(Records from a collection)
--------------------------------

/-! ### `respond` -/

@[simp] theorem respond_status (c : Code) (d : BitVec 32) (s : State) : (respond c d s).status = s.status := by rfl
@[simp] theorem respond_cfgCause (c : Code) (d : BitVec 32) (s : State) :
    (respond c d s).cfgCause = s.cfgCause := by rfl
@[simp] theorem respond_fGrowth (c : Code) (d : BitVec 32) (s : State) : (respond c d s).fGrowth = s.fGrowth := by rfl
@[simp] theorem respond_fUnsup (c : Code) (d : BitVec 32) (s : State) : (respond c d s).fUnsup = s.fUnsup := by rfl
@[simp] theorem respond_fsm (c : Code) (d : BitVec 32) (s : State) : (respond c d s).fsm = s.fsm := by rfl
@[simp] theorem respond_symCnt (c : Code) (d : BitVec 32) (s : State) : (respond c d s).symCnt = s.symCnt := by rfl
@[simp] theorem respond_bw (c : Code) (d : BitVec 32) (s : State) : (respond c d s).bw = s.bw := by rfl
@[simp] theorem respond_agcLvl (c : Code) (d : BitVec 32) (s : State) : (respond c d s).agcLvl = s.agcLvl := by rfl
@[simp] theorem respond_nco (c : Code) (d : BitVec 32) (s : State) : (respond c d s).nco = s.nco := by rfl
@[simp] theorem respond_str (c : Code) (d : BitVec 32) (s : State) : (respond c d s).str = s.str := by rfl
@[simp] theorem respond_sq (c : Code) (d : BitVec 32) (s : State) : (respond c d s).sq = s.sq := by rfl
@[simp] theorem respond_det (c : Code) (d : BitVec 32) (s : State) : (respond c d s).det = s.det := by rfl
@[simp] theorem respond_est (c : Code) (d : BitVec 32) (s : State) : (respond c d s).est = s.est := by rfl
@[simp] theorem respond_hdr (c : Code) (d : BitVec 32) (s : State) : (respond c d s).hdr = s.hdr := by rfl
@[simp] theorem respond_evm (c : Code) (d : BitVec 32) (s : State) : (respond c d s).evm = s.evm := by rfl
@[simp] theorem respond_frameCnt (c : Code) (d : BitVec 32) (s : State) :
    (respond c d s).frameCnt = s.frameCnt := by rfl
@[simp] theorem respond_cap (c : Code) (d : BitVec 32) (s : State) : (respond c d s).cap = s.cap := by rfl
@[simp] theorem respond_der (c : Code) (d : BitVec 32) (s : State) : (respond c d s).der = s.der := by rfl
@[simp] theorem respond_cfg (c : Code) (d : BitVec 32) (s : State) : (respond c d s).cfg = s.cfg := by rfl
@[simp] theorem respond_ref (c : Code) (d : BitVec 32) (s : State) : (respond c d s).ref = s.ref := by rfl
@[simp] theorem respond_mf (c : Code) (d : BitVec 32) (s : State) : (respond c d s).mf = s.mf := by rfl
@[simp] theorem respond_dmf (c : Code) (d : BitVec 32) (s : State) : (respond c d s).dmf = s.dmf := by rfl
@[simp] theorem respond_win (c : Code) (d : BitVec 32) (s : State) : (respond c d s).win = s.win := by rfl
@[simp] theorem respond_dl (c : Code) (d : BitVec 32) (s : State) : (respond c d s).dl = s.dl := by rfl
@[simp] theorem respond_hsym (c : Code) (d : BitVec 32) (s : State) : (respond c d s).hsym = s.hsym := by rfl
@[simp] theorem respond_psym (c : Code) (d : BitVec 32) (s : State) : (respond c d s).psym = s.psym := by rfl
@[simp] theorem respond_penc (c : Code) (d : BitVec 32) (s : State) : (respond c d s).penc = s.penc := by rfl
@[simp] theorem respond_hdec (c : Code) (d : BitVec 32) (s : State) : (respond c d s).hdec = s.hdec := by rfl
@[simp] theorem respond_pdec (c : Code) (d : BitVec 32) (s : State) : (respond c d s).pdec = s.pdec := by rfl
@[simp] theorem respond_inputs (c : Code) (d : BitVec 32) (s : State) : (respond c d s).inputs = s.inputs := by rfl
@[simp] theorem respond_resp (c : Code) (d : BitVec 32) (s : State) :
    (respond c d s).resp = some (respWord c d) := by rfl
@[simp] theorem respond_evt (c : Code) (d : BitVec 32) (s : State) : (respond c d s).evt = s.evt := by rfl
@[simp] theorem respond_hresets (c : Code) (d : BitVec 32) (s : State) : (respond c d s).hresets = s.hresets := by rfl

/-! ### `raise` -/

@[simp] theorem raise_status (c : Code) (s : State) : (raise c s).status = s.status := by rfl
@[simp] theorem raise_cfgCause (c : Code) (s : State) : (raise c s).cfgCause = s.cfgCause := by rfl
@[simp] theorem raise_fGrowth (c : Code) (s : State) : (raise c s).fGrowth = s.fGrowth := by rfl
@[simp] theorem raise_fUnsup (c : Code) (s : State) : (raise c s).fUnsup = s.fUnsup := by rfl
@[simp] theorem raise_fsm (c : Code) (s : State) : (raise c s).fsm = s.fsm := by rfl
@[simp] theorem raise_symCnt (c : Code) (s : State) : (raise c s).symCnt = s.symCnt := by rfl
@[simp] theorem raise_bw (c : Code) (s : State) : (raise c s).bw = s.bw := by rfl
@[simp] theorem raise_agcLvl (c : Code) (s : State) : (raise c s).agcLvl = s.agcLvl := by rfl
@[simp] theorem raise_nco (c : Code) (s : State) : (raise c s).nco = s.nco := by rfl
@[simp] theorem raise_str (c : Code) (s : State) : (raise c s).str = s.str := by rfl
@[simp] theorem raise_sq (c : Code) (s : State) : (raise c s).sq = s.sq := by rfl
@[simp] theorem raise_det (c : Code) (s : State) : (raise c s).det = s.det := by rfl
@[simp] theorem raise_est (c : Code) (s : State) : (raise c s).est = s.est := by rfl
@[simp] theorem raise_hdr (c : Code) (s : State) : (raise c s).hdr = s.hdr := by rfl
@[simp] theorem raise_evm (c : Code) (s : State) : (raise c s).evm = s.evm := by rfl
@[simp] theorem raise_frameCnt (c : Code) (s : State) : (raise c s).frameCnt = s.frameCnt := by rfl
@[simp] theorem raise_cap (c : Code) (s : State) : (raise c s).cap = s.cap := by rfl
@[simp] theorem raise_der (c : Code) (s : State) : (raise c s).der = s.der := by rfl
@[simp] theorem raise_cfg (c : Code) (s : State) : (raise c s).cfg = s.cfg := by rfl
@[simp] theorem raise_ref (c : Code) (s : State) : (raise c s).ref = s.ref := by rfl
@[simp] theorem raise_mf (c : Code) (s : State) : (raise c s).mf = s.mf := by rfl
@[simp] theorem raise_dmf (c : Code) (s : State) : (raise c s).dmf = s.dmf := by rfl
@[simp] theorem raise_win (c : Code) (s : State) : (raise c s).win = s.win := by rfl
@[simp] theorem raise_dl (c : Code) (s : State) : (raise c s).dl = s.dl := by rfl
@[simp] theorem raise_hsym (c : Code) (s : State) : (raise c s).hsym = s.hsym := by rfl
@[simp] theorem raise_psym (c : Code) (s : State) : (raise c s).psym = s.psym := by rfl
@[simp] theorem raise_penc (c : Code) (s : State) : (raise c s).penc = s.penc := by rfl
@[simp] theorem raise_hdec (c : Code) (s : State) : (raise c s).hdec = s.hdec := by rfl
@[simp] theorem raise_pdec (c : Code) (s : State) : (raise c s).pdec = s.pdec := by rfl
@[simp] theorem raise_inputs (c : Code) (s : State) : (raise c s).inputs = s.inputs := by rfl
@[simp] theorem raise_resp (c : Code) (s : State) : (raise c s).resp = some (respWord c 0) := by rfl
@[simp] theorem raise_evt (c : Code) (s : State) : (raise c s).evt = s.evt := by rfl
@[simp] theorem raise_hresets (c : Code) (s : State) : (raise c s).hresets = s.hresets := by rfl

/-! ### `emit` -/

@[simp] theorem emit_status (e : Event) (s : State) : (emit e s).status = s.status := by rfl
@[simp] theorem emit_cfgCause (e : Event) (s : State) : (emit e s).cfgCause = s.cfgCause := by rfl
@[simp] theorem emit_fGrowth (e : Event) (s : State) : (emit e s).fGrowth = s.fGrowth := by rfl
@[simp] theorem emit_fUnsup (e : Event) (s : State) : (emit e s).fUnsup = s.fUnsup := by rfl
@[simp] theorem emit_fsm (e : Event) (s : State) : (emit e s).fsm = s.fsm := by rfl
@[simp] theorem emit_symCnt (e : Event) (s : State) : (emit e s).symCnt = s.symCnt := by rfl
@[simp] theorem emit_bw (e : Event) (s : State) : (emit e s).bw = s.bw := by rfl
@[simp] theorem emit_agcLvl (e : Event) (s : State) : (emit e s).agcLvl = s.agcLvl := by rfl
@[simp] theorem emit_nco (e : Event) (s : State) : (emit e s).nco = s.nco := by rfl
@[simp] theorem emit_str (e : Event) (s : State) : (emit e s).str = s.str := by rfl
@[simp] theorem emit_sq (e : Event) (s : State) : (emit e s).sq = s.sq := by rfl
@[simp] theorem emit_det (e : Event) (s : State) : (emit e s).det = s.det := by rfl
@[simp] theorem emit_est (e : Event) (s : State) : (emit e s).est = s.est := by rfl
@[simp] theorem emit_hdr (e : Event) (s : State) : (emit e s).hdr = s.hdr := by rfl
@[simp] theorem emit_evm (e : Event) (s : State) : (emit e s).evm = s.evm := by rfl
@[simp] theorem emit_frameCnt (e : Event) (s : State) : (emit e s).frameCnt = s.frameCnt := by rfl
@[simp] theorem emit_cap (e : Event) (s : State) : (emit e s).cap = s.cap := by rfl
@[simp] theorem emit_der (e : Event) (s : State) : (emit e s).der = s.der := by rfl
@[simp] theorem emit_cfg (e : Event) (s : State) : (emit e s).cfg = s.cfg := by rfl
@[simp] theorem emit_ref (e : Event) (s : State) : (emit e s).ref = s.ref := by rfl
@[simp] theorem emit_mf (e : Event) (s : State) : (emit e s).mf = s.mf := by rfl
@[simp] theorem emit_dmf (e : Event) (s : State) : (emit e s).dmf = s.dmf := by rfl
@[simp] theorem emit_win (e : Event) (s : State) : (emit e s).win = s.win := by rfl
@[simp] theorem emit_dl (e : Event) (s : State) : (emit e s).dl = s.dl := by rfl
@[simp] theorem emit_hsym (e : Event) (s : State) : (emit e s).hsym = s.hsym := by rfl
@[simp] theorem emit_psym (e : Event) (s : State) : (emit e s).psym = s.psym := by rfl
@[simp] theorem emit_penc (e : Event) (s : State) : (emit e s).penc = s.penc := by rfl
@[simp] theorem emit_hdec (e : Event) (s : State) : (emit e s).hdec = s.hdec := by rfl
@[simp] theorem emit_pdec (e : Event) (s : State) : (emit e s).pdec = s.pdec := by rfl
@[simp] theorem emit_inputs (e : Event) (s : State) : (emit e s).inputs = s.inputs := by rfl
@[simp] theorem emit_resp (e : Event) (s : State) : (emit e s).resp = s.resp := by rfl
@[simp] theorem emit_evt (e : Event) (s : State) : (emit e s).evt = some e := by rfl
@[simp] theorem emit_hresets (e : Event) (s : State) : (emit e s).hresets = s.hresets := by rfl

--------------------------------

YOUR TASK: Among the entries above, the line containing "d s).win = s.win := by rfl", the line containing "d s).evt = s.evt := by rfl", and all lines between them are to be restated word for word; nothing else belongs in the reply.

ANSWER BELOW:
@[simp] theorem respond_win (c : Code) (d : BitVec 32) (s : State) : (respond c d s).win = s.win := by rfl
@[simp] theorem respond_dl (c : Code) (d : BitVec 32) (s : State) : (respond c d s).dl = s.dl := by rfl
@[simp] theorem respond_hsym (c : Code) (d : BitVec 32) (s : State) : (respond c d s).hsym = s.hsym := by rfl
@[simp] theorem respond_psym (c : Code) (d : BitVec 32) (s : State) : (respond c d s).psym = s.psym := by rfl
@[simp] theorem respond_penc (c : Code) (d : BitVec 32) (s : State) : (respond c d s).penc = s.penc := by rfl
@[simp] theorem respond_hdec (c : Code) (d : BitVec 32) (s : State) : (respond c d s).hdec = s.hdec := by rfl
@[simp] theorem respond_pdec (c : Code) (d : BitVec 32) (s : State) : (respond c d s).pdec = s.pdec := by rfl
@[simp] theorem respond_inputs (c : Code) (d : BitVec 32) (s : State) : (respond c d s).inputs = s.inputs := by rfl
@[simp] theorem respond_resp (c : Code) (d : BitVec 32) (s : State) :
    (respond c d s).resp = some (respWord c d) := by rfl
@[simp] theorem respond_evt (c : Code) (d : BitVec 32) (s : State) : (respond c d s).evt = s.evt := by rfl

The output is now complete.